__Assignment__:
Please show all lines of the records that include "keeps".

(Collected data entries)

────

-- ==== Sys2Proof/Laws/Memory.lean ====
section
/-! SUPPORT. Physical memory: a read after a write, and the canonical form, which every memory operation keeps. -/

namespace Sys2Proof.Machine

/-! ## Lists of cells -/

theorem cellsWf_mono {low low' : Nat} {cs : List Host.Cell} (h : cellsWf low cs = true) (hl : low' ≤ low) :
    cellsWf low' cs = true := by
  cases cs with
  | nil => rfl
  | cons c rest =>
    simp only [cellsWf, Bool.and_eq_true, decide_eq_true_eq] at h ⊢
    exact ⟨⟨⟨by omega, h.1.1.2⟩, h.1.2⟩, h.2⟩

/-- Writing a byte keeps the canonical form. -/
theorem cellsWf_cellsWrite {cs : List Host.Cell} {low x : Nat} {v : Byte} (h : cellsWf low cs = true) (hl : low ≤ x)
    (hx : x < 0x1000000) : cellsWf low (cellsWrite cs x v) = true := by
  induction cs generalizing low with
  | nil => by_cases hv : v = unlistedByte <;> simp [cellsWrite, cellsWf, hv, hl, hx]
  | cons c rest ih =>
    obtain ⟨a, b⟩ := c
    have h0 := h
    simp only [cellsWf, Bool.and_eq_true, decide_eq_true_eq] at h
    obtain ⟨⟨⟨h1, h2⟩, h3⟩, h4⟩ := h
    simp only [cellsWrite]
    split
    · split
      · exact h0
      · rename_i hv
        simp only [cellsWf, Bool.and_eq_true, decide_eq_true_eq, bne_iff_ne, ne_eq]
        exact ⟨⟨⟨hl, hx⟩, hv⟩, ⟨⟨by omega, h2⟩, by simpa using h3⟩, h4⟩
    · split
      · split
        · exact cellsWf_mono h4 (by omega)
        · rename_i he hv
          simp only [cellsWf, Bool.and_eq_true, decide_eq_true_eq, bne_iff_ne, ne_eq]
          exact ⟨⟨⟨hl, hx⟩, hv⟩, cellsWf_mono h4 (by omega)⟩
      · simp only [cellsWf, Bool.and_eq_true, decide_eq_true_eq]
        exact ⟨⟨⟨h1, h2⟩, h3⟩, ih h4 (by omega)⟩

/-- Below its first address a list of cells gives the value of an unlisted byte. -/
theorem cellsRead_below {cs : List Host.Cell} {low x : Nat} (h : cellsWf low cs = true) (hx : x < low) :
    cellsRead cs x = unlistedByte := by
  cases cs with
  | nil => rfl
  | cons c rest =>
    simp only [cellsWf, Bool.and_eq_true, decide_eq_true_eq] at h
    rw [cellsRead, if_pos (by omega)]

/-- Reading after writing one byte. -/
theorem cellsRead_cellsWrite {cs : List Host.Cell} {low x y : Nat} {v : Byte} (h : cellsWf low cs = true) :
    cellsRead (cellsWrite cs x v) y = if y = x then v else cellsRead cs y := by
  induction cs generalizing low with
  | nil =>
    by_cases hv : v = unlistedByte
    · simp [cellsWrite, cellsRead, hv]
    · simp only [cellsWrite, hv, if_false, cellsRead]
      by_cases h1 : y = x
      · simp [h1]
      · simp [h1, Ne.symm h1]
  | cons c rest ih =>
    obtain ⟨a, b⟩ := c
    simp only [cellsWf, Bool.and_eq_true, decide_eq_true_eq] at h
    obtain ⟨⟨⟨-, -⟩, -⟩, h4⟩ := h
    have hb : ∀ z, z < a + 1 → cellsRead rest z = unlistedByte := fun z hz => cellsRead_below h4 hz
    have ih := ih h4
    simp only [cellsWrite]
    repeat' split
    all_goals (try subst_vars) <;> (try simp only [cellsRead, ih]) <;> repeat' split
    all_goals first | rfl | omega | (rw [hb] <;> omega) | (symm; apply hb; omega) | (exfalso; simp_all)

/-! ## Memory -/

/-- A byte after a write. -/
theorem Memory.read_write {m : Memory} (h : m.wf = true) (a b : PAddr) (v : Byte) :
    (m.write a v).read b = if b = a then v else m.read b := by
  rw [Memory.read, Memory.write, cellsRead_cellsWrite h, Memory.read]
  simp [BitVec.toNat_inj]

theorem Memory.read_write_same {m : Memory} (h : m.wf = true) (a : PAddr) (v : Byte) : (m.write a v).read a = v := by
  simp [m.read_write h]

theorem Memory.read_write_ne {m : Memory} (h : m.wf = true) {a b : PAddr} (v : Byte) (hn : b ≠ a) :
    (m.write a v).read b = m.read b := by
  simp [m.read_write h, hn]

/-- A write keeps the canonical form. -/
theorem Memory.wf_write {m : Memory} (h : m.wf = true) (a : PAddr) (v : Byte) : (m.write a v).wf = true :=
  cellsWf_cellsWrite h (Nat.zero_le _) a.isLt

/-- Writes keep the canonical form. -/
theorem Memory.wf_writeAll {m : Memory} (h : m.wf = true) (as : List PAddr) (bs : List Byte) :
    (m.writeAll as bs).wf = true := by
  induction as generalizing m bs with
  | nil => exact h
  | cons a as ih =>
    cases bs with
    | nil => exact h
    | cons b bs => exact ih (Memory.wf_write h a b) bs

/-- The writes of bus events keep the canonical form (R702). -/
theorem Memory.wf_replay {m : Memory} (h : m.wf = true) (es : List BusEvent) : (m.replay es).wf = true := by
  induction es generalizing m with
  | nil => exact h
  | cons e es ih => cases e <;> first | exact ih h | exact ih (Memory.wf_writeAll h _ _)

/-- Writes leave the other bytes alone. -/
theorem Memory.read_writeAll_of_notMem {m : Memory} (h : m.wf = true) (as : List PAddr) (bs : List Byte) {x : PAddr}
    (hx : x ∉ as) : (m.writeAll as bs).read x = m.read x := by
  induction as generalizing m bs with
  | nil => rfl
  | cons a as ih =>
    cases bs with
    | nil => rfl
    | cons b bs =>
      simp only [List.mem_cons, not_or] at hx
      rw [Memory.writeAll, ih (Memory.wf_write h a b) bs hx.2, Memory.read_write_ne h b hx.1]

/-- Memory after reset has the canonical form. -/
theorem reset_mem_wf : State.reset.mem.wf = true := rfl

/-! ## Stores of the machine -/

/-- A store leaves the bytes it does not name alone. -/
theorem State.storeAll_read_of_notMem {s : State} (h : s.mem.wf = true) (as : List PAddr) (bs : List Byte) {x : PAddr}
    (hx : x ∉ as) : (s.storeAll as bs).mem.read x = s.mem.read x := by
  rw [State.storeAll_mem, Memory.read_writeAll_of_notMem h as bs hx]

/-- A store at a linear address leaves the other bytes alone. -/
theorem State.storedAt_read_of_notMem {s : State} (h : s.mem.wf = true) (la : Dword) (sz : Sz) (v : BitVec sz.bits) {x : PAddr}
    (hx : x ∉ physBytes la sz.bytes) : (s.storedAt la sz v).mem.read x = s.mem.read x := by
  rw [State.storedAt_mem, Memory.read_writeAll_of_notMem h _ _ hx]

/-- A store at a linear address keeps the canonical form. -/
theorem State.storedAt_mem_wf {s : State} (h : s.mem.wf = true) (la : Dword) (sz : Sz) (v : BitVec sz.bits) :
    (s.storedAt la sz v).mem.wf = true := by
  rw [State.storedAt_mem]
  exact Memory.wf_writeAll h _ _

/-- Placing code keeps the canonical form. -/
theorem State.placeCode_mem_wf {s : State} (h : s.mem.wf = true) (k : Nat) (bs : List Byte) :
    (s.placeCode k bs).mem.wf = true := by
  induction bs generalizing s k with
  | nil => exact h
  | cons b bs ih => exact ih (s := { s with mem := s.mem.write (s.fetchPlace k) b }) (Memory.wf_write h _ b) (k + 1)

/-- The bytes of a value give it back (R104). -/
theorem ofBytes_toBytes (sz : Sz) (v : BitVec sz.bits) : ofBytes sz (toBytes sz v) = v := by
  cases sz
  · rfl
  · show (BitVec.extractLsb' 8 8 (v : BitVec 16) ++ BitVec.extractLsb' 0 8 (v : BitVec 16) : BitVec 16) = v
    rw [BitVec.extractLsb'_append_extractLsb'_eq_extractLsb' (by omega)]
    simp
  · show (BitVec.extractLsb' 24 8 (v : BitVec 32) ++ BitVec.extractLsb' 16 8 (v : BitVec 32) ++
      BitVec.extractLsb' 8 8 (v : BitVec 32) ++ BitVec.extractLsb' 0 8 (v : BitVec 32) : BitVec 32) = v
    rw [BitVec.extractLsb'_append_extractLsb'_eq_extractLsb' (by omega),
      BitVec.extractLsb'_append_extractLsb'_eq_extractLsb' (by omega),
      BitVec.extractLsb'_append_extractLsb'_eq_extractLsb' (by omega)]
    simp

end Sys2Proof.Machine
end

────

__Solution for this task__:
/-! SUPPORT. Physical memory: a read after a write, and the canonical form, which every memory operation keeps. -/
/-- Writing a byte keeps the canonical form. -/
/-- A write keeps the canonical form. -/
/-- A store at a linear address keeps the canonical form. -/
/-- Placing code keeps the canonical form. -/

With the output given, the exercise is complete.